Data to use ▸

-- ==== Sys2Proof/Machine/Dispatch.lean ====
section
/-! DEFINITION. The dispatch: each instruction and each event of the machine to its own meaning, one arm each. -/
namespace Sys2Proof.Machine

open Sys2Proof
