-- ==== Sys2Proof/Laws/PerInstr.lean ====
section
/-! SUPPORT. The round trip of every instruction: what the encoder lays out for a well-formed instruction, the decoder of its slot
reads back. One lemma per constructor; an event has no slot. -/
namespace Sys2Proof.Laws.RoundTrip

open Sys2Proof

/-- The slot that holds the instruction decodes its word to it (R48 to R62). -/
def Statement (i : Instr) : Prop := ∀ k, i.kind = some k → i.wf = true → decodeSlot k (encode i) = .ok i
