/-- R375, R377, R378, R379, R380, R383, R428, R429: a late transition makes the core recompute for two wall cycles and counts the unit, in a window too; a non-replayable
operation at its landing fails instead; a window ends; a freeze that took the count above the limit stops the core when it is over; a watchdog barks; a sample is a trace
record of the core's state, and its period starts anew; a record waits to perform, or is dropped where 64 wait or its buffer faults. The cycle of a transition and of a sample, and which stage of a unit an occurrence stands for, are the model's
reading (log entries 46, 66 and 92). -/
def Obligations.MarginAndWatchdogs : Prop :=
  ∀ (s : State), s.cur.core < nCores →
    let c := s.cur.core
    let w := max 1 (getF (s.rw (rpage (0x9400 + 8 * c))) 16 16) * 1000
    let limit := getF (s.rw (rpage (0x9400 + 8 * c))) 0 16
    (∀ us, s.me.checked = false → exec (.lateTransition us) s = .next s) ∧
    (∀ u, s.me.checked = true → s.me.mretry = none → s.me.pipe = [] →
      let n := min 0xFFFF (getF (s.me.rsr 0x142) 0 16 + 1)
      (s.me.replay ≠ 2 → exec (.lateTransition [u]) s = .next (s.setCore c
        { (s.me.countReplay u).wsr 0x142 (BitVec.ofNat 64 n) with replay := 2, escal := if limit < n then n else s.me.escal })) ∧
      (s.me.replay = 2 → exec (.lateTransition [u]) s = .next (s.setCore c (s.me.countReplay u))) ∧
      ∀ m, (s.me.countReplay u).rsr m = if m = 0x144 + u.idx then BitVec.ofNat 64 (min 0xFFFFFFFF (getF (s.me.rsr m) 0 32 + 1)) else s.me.rsr m) ∧
    (∀ o, s.me.checked = true → s.me.mretry = none → s.me.replay = 0 → s.me.freeze = 0 → s.me.pipe = [o] → o.due s.me.sched = true → s.ready o = true →
      o.nonReplay = some .sa → getF (s.rw (relLog (some s.me.part))) 3 45 = 0 → exec (.lateTransition [.sa]) s = .next (s.setOp c { o with fault := true, cause := 0x8D })) ∧
    ((s.me.replayStart + w ≤ s.time.toNat → ∃ t x, exec .replayWindow s = .next t ∧ OnlyCore s t c ∧ t.core c = { s.me.wsr 0x142 0 with replayStart := x } ∧
        x ≤ s.time.toNat ∧ s.time.toNat < x + w) ∧
      (s.time.toNat < s.me.replayStart + w → exec .replayWindow s = .next s)) ∧
    (s.escalates c = true → s.subs = [] → getF (s.rw (relLog (some s.me.part))) 3 45 = 0 → getF (s.rw (relLog none)) 3 45 = 0 → s.me.run = .running ∨ s.me.run = .ended →
      ∃ t, exec .timingEscalation s = .next t ∧ OnlyCore s t c ∧ t.core c = { s.me.wsr 0x142 0 with escal := 0, ext := s.me.ext ++ [0x8E] }) ∧
    (s.escalates c = true ↔ s.me.replay = 0 ∧ s.me.escal ≠ 0) ∧
    (s.barks c = true → s.subs = [] → getF (s.rw (relLog (some s.me.part))) 3 45 = 0 → getF (s.rw (relLog none)) 3 45 = 0 →
      exec .watchdog s = .next (s.setCore c { s.me with ext := s.me.ext ++ [0x8A], wdStart := s.time.toNat })) ∧
    (s.barks c = true ↔ (s.me.run = .running ∨ s.me.run = .ended ∧ s.me.pipe ≠ []) ∧ getF (s.rw (rpage (0x8020 + 64 * s.me.part))) 0 24 ≠ 0 ∧
      s.me.wdStart + 1000 * getF (s.rw (rpage (0x8020 + 64 * s.me.part))) 0 24 < s.time.toNat) ∧
    (let period := 1024 * getF (s.me.rsr 0x198) 8 24
     let on : Prop := (s.me.run = .running ∨ s.me.run = .ended) ∧ s.me.trcDue ≤ s.wall ∧ period ≠ 0
     (¬ on → exec .traceSample s = .next s) ∧
     (on → exec .traceSample s = .next ((s.trace c 1 s.me.freeze s.me.lastAddr).modCore c fun k => { k with trcDue := s.wall + period }))) ∧
    (∀ kind cause addr,
      let r : TraceRec := { ws := [BitVec.ofNat 64 (codeAddr addr), BitVec.ofNat 64 (kind + cause % 256 * 2 ^ 4 + c * 2 ^ 12), BitVec.ofNat 64 s.me.sched, s.time]
                            level := s.me.level, root := s.me.rsr 0x082, tag := getF (s.me.rsr 0x083) 0 4 }
      (bitN (s.me.rsr 0x198).toNat (kind - 1) = false → s.trace c kind cause addr = s) ∧
      (bitN (s.me.rsr 0x198).toNat (kind - 1) = true → s.me.trcQ.length < 64 → s.trace c kind cause addr = s.setCore c { s.me with trcQ := s.me.trcQ ++ [r] }) ∧
      (bitN (s.me.rsr 0x198).toNat (kind - 1) = true → 64 ≤ s.me.trcQ.length → s.trace c kind cause addr = s.modCore c Core.dropTrace)) ∧
    (∀ k : Core, k.dropTrace = k.wsr 0x198 (setF (k.rsr 0x198) 32 32 (min (2 ^ 32 - 1) (getF (k.rsr 0x198) 32 32 + 1)))) ∧
    (∀ (r : TraceRec) (u : State), let buf := s.me.rsr 0x199
      let base := getF buf 3 52 * 8
      let a := base + 8 + 32 * (s.me.trcIdx % 2 ^ getF buf 55 4)
      let cx : Ctx := { s.ctx c with level := r.level, root := r.root, tag := r.tag }
      let as := [a, a + 8, a + 16, a + 24]
      r.ws.length = 4 →
      (s.traceOpen cx base as = (false, u) → s.performTrace c r = u.modCore c Core.dropTrace) ∧
      (s.traceOpen cx base as = (true, u) → let v := u.traceStores cx base (as.zip r.ws)
        s.performTrace c r = v.2.modCore c fun k => if v.1 then { k with trcIdx := k.trcIdx + 1 } else k.dropTrace))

Problem description ▸
Exactly how many lines of the data above hold the word "subs"? The number is the whole answer.

Solution to the exercise ▸
2